▶ **Work instructions**
When you reach the line with "-- ==== Sys2Proof/Tests/Slice0.lean" in the data below, begin printing lines exactly, and stop once the line with "((st up e4 3).ctrlOpen" has been printed.

▶ **Data for this exercise**
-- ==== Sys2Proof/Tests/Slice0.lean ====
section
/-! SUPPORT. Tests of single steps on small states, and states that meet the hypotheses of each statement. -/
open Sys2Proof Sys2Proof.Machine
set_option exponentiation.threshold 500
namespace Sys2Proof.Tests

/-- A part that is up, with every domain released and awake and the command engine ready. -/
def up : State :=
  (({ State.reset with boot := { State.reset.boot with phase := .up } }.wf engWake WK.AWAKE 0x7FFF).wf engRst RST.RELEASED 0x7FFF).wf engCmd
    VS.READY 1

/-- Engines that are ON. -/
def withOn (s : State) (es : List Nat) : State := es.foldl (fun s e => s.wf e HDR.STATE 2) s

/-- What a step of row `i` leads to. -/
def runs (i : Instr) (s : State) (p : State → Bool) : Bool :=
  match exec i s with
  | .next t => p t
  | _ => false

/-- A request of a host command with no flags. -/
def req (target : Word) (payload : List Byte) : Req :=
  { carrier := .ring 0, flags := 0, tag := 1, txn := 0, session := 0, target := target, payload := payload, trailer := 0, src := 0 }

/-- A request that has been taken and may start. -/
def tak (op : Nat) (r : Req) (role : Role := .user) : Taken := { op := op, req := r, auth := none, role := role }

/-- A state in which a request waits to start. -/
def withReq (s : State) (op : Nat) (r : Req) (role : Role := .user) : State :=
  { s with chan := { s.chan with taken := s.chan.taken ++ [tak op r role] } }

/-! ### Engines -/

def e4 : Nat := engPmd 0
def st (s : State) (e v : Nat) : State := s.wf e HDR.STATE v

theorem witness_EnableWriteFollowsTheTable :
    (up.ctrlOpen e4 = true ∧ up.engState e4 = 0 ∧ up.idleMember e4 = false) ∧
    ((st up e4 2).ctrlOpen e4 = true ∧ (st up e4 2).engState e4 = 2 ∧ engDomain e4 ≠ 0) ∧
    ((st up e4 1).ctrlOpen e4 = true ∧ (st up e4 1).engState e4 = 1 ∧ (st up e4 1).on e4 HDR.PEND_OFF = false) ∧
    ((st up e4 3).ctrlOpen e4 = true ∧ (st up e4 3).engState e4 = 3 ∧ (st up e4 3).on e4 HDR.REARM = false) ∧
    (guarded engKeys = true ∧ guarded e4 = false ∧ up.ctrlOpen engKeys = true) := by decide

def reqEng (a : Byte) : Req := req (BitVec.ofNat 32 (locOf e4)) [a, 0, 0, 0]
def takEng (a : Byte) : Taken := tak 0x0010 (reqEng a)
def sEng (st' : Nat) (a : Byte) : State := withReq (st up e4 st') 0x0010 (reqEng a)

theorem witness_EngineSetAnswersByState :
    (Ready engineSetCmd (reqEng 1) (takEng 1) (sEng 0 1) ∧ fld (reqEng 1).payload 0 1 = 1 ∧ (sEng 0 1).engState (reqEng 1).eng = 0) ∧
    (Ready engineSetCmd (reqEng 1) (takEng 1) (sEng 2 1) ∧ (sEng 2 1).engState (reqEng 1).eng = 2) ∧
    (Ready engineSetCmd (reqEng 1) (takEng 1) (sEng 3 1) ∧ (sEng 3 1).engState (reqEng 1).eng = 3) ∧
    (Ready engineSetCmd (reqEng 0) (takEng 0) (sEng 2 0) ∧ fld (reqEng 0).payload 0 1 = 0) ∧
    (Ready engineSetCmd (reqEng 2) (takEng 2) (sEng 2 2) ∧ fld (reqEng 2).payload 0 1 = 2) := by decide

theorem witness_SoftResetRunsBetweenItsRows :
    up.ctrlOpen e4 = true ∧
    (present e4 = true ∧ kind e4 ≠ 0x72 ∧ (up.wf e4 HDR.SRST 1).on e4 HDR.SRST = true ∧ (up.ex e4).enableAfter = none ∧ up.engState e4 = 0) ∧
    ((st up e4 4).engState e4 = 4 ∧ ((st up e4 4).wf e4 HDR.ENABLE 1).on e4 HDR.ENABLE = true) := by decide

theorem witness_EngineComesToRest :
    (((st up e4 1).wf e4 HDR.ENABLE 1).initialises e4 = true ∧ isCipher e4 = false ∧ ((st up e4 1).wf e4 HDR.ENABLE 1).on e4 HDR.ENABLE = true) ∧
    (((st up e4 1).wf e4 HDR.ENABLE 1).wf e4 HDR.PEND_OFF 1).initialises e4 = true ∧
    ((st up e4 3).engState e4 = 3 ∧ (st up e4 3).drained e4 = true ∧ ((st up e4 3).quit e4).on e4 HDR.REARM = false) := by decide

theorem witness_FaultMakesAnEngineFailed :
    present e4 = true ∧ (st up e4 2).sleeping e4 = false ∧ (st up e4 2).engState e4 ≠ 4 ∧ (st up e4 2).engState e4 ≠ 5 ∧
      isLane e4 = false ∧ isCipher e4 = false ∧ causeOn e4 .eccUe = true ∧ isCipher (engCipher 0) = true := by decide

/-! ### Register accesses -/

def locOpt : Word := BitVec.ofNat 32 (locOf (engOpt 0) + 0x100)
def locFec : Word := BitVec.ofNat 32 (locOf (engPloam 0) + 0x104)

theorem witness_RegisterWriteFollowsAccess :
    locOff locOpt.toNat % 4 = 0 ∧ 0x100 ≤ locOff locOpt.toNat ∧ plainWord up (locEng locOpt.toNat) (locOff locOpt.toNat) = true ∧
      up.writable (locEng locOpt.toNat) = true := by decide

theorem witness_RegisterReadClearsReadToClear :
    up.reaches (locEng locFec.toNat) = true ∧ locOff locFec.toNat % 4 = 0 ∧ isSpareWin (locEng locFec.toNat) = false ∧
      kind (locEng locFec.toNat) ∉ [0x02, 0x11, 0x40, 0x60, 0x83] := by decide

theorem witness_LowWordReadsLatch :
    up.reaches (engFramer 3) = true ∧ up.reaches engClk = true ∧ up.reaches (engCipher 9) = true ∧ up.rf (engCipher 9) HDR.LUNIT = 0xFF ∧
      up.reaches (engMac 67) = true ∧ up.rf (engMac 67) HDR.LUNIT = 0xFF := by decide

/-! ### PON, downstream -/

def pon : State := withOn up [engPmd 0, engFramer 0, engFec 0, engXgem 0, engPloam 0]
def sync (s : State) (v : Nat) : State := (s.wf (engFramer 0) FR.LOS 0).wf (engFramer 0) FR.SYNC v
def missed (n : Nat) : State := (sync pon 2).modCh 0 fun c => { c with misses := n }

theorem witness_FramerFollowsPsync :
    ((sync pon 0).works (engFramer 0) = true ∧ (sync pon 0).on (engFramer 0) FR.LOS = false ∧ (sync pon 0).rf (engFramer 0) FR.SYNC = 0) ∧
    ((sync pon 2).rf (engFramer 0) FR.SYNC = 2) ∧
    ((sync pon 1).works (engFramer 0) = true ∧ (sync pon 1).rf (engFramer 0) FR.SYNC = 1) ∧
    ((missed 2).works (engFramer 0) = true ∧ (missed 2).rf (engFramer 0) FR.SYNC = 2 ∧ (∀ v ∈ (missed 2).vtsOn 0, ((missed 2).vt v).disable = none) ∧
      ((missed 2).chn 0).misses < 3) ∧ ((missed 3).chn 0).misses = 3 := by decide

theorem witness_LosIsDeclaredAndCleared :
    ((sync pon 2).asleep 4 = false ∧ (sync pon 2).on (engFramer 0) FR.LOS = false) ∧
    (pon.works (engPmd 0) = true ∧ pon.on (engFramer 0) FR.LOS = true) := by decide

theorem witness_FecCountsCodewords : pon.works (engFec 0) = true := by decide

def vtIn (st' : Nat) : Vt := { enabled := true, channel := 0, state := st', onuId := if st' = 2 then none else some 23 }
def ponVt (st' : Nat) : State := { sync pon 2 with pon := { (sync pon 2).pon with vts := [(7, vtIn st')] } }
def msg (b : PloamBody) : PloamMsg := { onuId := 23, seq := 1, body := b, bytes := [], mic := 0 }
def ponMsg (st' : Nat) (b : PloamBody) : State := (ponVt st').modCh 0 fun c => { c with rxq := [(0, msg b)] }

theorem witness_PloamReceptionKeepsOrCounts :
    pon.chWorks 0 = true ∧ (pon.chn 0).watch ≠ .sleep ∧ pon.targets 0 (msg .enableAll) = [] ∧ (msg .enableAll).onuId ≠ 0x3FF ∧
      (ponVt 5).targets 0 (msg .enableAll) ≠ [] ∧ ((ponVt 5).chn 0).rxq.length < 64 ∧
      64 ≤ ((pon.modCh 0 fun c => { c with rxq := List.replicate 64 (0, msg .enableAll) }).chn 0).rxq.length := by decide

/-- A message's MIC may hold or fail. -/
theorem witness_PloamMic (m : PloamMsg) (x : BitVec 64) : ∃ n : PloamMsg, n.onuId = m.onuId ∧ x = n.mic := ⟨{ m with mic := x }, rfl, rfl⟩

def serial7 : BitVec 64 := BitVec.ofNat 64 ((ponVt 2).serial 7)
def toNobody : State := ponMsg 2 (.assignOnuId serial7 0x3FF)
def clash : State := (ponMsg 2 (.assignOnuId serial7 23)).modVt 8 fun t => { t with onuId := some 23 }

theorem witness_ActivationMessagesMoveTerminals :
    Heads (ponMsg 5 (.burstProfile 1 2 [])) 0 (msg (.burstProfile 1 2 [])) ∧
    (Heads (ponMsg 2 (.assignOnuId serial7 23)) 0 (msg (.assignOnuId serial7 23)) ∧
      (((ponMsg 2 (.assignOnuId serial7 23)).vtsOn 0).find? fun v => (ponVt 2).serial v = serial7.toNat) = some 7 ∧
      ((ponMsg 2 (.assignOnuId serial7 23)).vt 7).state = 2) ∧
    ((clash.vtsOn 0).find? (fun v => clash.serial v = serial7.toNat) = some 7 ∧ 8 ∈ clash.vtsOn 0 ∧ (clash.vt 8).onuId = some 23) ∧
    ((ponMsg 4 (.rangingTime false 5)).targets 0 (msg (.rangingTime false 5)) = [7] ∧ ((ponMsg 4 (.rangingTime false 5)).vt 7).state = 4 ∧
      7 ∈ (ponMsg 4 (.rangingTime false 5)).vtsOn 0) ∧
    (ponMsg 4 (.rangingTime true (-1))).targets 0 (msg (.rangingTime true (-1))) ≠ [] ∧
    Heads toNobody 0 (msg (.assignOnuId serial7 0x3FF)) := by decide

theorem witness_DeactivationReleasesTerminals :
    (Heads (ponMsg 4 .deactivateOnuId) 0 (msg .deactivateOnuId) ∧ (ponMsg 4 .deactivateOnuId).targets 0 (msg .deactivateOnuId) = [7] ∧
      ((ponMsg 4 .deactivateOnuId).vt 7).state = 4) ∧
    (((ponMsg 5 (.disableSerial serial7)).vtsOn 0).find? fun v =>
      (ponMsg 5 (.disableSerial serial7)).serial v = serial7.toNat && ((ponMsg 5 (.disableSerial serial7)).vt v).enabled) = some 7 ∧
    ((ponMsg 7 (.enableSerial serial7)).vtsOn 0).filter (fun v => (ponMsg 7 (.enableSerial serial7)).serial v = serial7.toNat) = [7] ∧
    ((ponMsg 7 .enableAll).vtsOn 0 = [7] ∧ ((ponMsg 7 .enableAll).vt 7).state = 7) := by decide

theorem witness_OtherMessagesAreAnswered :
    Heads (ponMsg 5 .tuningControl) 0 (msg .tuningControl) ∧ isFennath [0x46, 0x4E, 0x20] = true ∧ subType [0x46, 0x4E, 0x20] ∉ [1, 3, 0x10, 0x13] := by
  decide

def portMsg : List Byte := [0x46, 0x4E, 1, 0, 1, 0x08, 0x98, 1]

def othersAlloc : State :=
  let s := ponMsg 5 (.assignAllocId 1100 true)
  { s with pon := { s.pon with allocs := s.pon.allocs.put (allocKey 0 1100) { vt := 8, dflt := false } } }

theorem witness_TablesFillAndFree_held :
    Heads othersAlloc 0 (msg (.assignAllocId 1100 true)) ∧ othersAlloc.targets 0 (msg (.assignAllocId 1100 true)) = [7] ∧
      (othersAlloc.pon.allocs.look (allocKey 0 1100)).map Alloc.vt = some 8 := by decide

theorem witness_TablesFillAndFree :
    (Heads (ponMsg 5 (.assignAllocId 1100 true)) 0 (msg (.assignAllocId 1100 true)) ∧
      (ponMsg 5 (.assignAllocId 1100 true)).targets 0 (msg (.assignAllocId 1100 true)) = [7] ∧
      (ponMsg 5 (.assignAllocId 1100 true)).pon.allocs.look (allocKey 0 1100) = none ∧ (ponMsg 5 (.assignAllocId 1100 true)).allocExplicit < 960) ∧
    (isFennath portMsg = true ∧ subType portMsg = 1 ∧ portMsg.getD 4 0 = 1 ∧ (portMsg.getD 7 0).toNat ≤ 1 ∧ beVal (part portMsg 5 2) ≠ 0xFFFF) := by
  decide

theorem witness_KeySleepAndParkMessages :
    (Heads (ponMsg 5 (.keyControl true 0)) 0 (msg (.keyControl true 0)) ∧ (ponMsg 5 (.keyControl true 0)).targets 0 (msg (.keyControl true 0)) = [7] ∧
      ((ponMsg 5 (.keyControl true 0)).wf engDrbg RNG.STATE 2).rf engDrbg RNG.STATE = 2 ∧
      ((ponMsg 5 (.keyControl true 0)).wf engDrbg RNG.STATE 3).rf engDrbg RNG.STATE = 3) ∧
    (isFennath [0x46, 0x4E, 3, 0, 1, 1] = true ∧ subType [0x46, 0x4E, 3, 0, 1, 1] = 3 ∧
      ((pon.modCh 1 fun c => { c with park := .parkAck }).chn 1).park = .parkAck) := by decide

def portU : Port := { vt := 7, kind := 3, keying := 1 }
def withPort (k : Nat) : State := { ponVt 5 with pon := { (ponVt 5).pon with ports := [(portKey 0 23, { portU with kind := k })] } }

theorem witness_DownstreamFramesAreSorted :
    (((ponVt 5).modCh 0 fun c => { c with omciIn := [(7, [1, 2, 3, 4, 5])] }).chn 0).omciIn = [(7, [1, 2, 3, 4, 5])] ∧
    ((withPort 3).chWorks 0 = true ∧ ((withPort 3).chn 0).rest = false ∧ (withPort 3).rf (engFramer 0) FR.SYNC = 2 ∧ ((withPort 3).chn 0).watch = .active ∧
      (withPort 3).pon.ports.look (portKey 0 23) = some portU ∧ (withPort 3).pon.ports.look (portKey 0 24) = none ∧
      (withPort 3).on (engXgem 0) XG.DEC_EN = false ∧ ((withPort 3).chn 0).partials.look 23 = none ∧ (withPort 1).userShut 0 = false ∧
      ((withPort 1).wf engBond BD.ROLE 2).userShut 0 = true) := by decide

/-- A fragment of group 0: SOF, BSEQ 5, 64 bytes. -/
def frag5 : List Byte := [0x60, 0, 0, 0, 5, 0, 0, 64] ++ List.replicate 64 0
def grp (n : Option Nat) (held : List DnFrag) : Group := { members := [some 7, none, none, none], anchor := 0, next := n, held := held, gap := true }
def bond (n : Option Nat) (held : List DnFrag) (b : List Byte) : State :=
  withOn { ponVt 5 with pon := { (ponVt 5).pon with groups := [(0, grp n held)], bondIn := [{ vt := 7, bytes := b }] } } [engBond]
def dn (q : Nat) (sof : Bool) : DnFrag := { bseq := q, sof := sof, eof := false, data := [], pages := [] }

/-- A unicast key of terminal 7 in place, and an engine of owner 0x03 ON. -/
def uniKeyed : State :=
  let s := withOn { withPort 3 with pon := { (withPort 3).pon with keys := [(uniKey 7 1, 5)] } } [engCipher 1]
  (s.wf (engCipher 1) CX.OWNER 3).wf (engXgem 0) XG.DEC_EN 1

--

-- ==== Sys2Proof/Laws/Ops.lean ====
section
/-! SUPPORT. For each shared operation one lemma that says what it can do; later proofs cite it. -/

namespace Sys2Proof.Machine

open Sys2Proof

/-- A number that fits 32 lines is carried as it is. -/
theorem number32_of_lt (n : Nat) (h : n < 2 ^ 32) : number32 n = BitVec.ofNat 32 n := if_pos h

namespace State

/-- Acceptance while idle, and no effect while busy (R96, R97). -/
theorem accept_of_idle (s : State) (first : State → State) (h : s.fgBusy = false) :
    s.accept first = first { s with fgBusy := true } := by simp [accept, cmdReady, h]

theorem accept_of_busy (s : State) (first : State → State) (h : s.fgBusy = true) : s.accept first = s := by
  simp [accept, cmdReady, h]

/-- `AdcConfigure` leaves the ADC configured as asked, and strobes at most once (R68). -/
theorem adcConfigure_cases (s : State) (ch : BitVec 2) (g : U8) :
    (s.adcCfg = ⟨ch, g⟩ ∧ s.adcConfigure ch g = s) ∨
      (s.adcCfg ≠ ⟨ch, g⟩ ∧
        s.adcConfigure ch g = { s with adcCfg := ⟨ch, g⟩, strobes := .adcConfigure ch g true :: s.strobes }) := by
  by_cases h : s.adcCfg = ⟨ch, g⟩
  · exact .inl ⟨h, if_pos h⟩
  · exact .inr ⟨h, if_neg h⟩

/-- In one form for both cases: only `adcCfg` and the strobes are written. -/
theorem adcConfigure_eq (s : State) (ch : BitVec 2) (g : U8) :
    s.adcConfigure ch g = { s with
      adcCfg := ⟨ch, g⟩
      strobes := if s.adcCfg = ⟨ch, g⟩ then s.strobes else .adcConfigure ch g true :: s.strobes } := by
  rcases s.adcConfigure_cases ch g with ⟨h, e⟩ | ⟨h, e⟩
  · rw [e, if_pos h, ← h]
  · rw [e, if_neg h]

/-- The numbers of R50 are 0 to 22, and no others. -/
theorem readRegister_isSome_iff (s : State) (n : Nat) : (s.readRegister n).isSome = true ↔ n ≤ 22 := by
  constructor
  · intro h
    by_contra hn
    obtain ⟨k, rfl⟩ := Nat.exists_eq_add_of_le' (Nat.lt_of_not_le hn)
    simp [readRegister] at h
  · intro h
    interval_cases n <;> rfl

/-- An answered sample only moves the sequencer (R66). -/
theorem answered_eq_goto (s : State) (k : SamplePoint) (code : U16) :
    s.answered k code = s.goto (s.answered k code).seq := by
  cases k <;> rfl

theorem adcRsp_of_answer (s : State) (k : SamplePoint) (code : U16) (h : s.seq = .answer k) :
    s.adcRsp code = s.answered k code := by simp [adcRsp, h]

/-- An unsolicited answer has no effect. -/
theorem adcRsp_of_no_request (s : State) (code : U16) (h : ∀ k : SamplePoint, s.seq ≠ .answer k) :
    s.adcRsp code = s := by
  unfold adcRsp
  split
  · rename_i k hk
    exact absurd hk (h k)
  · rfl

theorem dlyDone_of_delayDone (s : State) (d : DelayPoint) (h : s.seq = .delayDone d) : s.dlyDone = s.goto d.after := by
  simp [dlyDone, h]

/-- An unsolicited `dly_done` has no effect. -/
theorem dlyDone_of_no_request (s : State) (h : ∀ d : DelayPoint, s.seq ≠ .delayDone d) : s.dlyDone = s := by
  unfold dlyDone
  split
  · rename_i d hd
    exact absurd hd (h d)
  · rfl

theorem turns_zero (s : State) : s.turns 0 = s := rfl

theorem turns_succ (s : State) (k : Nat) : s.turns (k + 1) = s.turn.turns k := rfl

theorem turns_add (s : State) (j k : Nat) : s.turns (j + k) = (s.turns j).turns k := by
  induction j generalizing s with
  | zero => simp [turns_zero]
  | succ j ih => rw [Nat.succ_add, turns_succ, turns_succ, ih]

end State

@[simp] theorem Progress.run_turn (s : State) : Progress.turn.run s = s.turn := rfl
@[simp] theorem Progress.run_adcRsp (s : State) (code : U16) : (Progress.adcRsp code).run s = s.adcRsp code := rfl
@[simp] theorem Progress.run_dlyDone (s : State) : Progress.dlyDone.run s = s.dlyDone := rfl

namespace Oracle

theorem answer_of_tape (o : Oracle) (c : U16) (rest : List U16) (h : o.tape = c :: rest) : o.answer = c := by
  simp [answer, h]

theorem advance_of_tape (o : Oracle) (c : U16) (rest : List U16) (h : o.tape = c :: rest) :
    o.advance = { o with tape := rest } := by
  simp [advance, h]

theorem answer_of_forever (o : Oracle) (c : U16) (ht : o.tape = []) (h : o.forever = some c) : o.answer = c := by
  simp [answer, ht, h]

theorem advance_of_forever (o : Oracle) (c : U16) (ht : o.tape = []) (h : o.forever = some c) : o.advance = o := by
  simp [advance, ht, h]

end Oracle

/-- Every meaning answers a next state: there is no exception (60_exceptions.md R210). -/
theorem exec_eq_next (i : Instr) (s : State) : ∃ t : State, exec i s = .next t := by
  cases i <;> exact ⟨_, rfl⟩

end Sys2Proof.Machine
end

--

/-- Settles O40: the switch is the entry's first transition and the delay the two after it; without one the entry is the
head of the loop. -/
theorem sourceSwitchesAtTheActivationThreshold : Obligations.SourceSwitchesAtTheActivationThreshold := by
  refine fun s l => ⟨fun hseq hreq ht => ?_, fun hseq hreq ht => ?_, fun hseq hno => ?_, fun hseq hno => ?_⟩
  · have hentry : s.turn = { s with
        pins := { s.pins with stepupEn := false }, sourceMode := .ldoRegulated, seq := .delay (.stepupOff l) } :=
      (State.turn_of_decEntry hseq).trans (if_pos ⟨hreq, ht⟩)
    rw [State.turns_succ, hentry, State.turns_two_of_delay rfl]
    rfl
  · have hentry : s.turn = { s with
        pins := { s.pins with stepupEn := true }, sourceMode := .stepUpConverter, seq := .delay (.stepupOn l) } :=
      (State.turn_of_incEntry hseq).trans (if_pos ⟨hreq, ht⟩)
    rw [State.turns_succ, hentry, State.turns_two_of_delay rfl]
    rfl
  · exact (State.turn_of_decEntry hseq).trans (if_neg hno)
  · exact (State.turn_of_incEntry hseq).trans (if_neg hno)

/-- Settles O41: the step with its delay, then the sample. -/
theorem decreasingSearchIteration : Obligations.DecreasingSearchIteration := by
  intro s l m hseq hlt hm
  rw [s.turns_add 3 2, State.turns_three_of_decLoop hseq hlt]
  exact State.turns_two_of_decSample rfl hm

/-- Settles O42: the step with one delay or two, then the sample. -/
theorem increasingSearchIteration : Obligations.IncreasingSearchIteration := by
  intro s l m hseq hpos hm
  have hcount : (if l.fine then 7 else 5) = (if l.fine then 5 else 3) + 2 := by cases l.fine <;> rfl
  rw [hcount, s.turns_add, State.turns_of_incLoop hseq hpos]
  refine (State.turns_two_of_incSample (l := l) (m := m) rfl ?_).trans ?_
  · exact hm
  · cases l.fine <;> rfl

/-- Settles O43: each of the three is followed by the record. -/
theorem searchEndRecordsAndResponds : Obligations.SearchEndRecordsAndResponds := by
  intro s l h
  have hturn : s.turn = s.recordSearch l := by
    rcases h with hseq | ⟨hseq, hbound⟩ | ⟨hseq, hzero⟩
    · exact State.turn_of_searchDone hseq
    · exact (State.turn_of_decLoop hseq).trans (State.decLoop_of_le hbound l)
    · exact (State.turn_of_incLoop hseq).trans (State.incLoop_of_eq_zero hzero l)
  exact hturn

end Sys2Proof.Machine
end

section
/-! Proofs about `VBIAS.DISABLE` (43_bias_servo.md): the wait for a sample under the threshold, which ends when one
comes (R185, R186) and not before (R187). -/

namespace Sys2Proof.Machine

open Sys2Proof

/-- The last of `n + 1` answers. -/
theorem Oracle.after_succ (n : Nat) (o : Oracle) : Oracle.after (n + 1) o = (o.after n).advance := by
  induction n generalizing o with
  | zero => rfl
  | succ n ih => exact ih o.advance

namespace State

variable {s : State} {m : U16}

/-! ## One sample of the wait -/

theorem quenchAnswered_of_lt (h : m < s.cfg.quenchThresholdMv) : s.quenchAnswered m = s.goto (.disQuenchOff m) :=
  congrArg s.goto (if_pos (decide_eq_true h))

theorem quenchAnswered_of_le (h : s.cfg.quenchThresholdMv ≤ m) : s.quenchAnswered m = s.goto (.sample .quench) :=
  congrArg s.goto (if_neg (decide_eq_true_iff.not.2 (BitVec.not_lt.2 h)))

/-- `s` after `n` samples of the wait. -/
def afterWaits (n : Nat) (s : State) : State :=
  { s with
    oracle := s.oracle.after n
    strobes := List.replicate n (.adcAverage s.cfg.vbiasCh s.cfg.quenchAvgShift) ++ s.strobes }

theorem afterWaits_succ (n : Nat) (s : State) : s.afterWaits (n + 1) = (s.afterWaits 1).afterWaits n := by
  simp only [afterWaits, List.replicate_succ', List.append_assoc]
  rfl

▶ **Exercise answer**
-- ==== Sys2Proof/Tests/Slice0.lean ====
section
/-! SUPPORT. Tests of single steps on small states, and states that meet the hypotheses of each statement. -/
open Sys2Proof Sys2Proof.Machine
set_option exponentiation.threshold 500
namespace Sys2Proof.Tests

/-- A part that is up, with every domain released and awake and the command engine ready. -/
def up : State :=
  (({ State.reset with boot := { State.reset.boot with phase := .up } }.wf engWake WK.AWAKE 0x7FFF).wf engRst RST.RELEASED 0x7FFF).wf engCmd
    VS.READY 1

/-- Engines that are ON. -/
def withOn (s : State) (es : List Nat) : State := es.foldl (fun s e => s.wf e HDR.STATE 2) s

/-- What a step of row `i` leads to. -/
def runs (i : Instr) (s : State) (p : State → Bool) : Bool :=
  match exec i s with
  | .next t => p t
  | _ => false

/-- A request of a host command with no flags. -/
def req (target : Word) (payload : List Byte) : Req :=
  { carrier := .ring 0, flags := 0, tag := 1, txn := 0, session := 0, target := target, payload := payload, trailer := 0, src := 0 }

/-- A request that has been taken and may start. -/
def tak (op : Nat) (r : Req) (role : Role := .user) : Taken := { op := op, req := r, auth := none, role := role }

/-- A state in which a request waits to start. -/
def withReq (s : State) (op : Nat) (r : Req) (role : Role := .user) : State :=
  { s with chan := { s.chan with taken := s.chan.taken ++ [tak op r role] } }

/-! ### Engines -/

def e4 : Nat := engPmd 0
def st (s : State) (e v : Nat) : State := s.wf e HDR.STATE v

theorem witness_EnableWriteFollowsTheTable :
    (up.ctrlOpen e4 = true ∧ up.engState e4 = 0 ∧ up.idleMember e4 = false) ∧
    ((st up e4 2).ctrlOpen e4 = true ∧ (st up e4 2).engState e4 = 2 ∧ engDomain e4 ≠ 0) ∧
    ((st up e4 1).ctrlOpen e4 = true ∧ (st up e4 1).engState e4 = 1 ∧ (st up e4 1).on e4 HDR.PEND_OFF = false) ∧
    ((st up e4 3).ctrlOpen e4 = true ∧ (st up e4 3).engState e4 = 3 ∧ (st up e4 3).on e4 HDR.REARM = false) ∧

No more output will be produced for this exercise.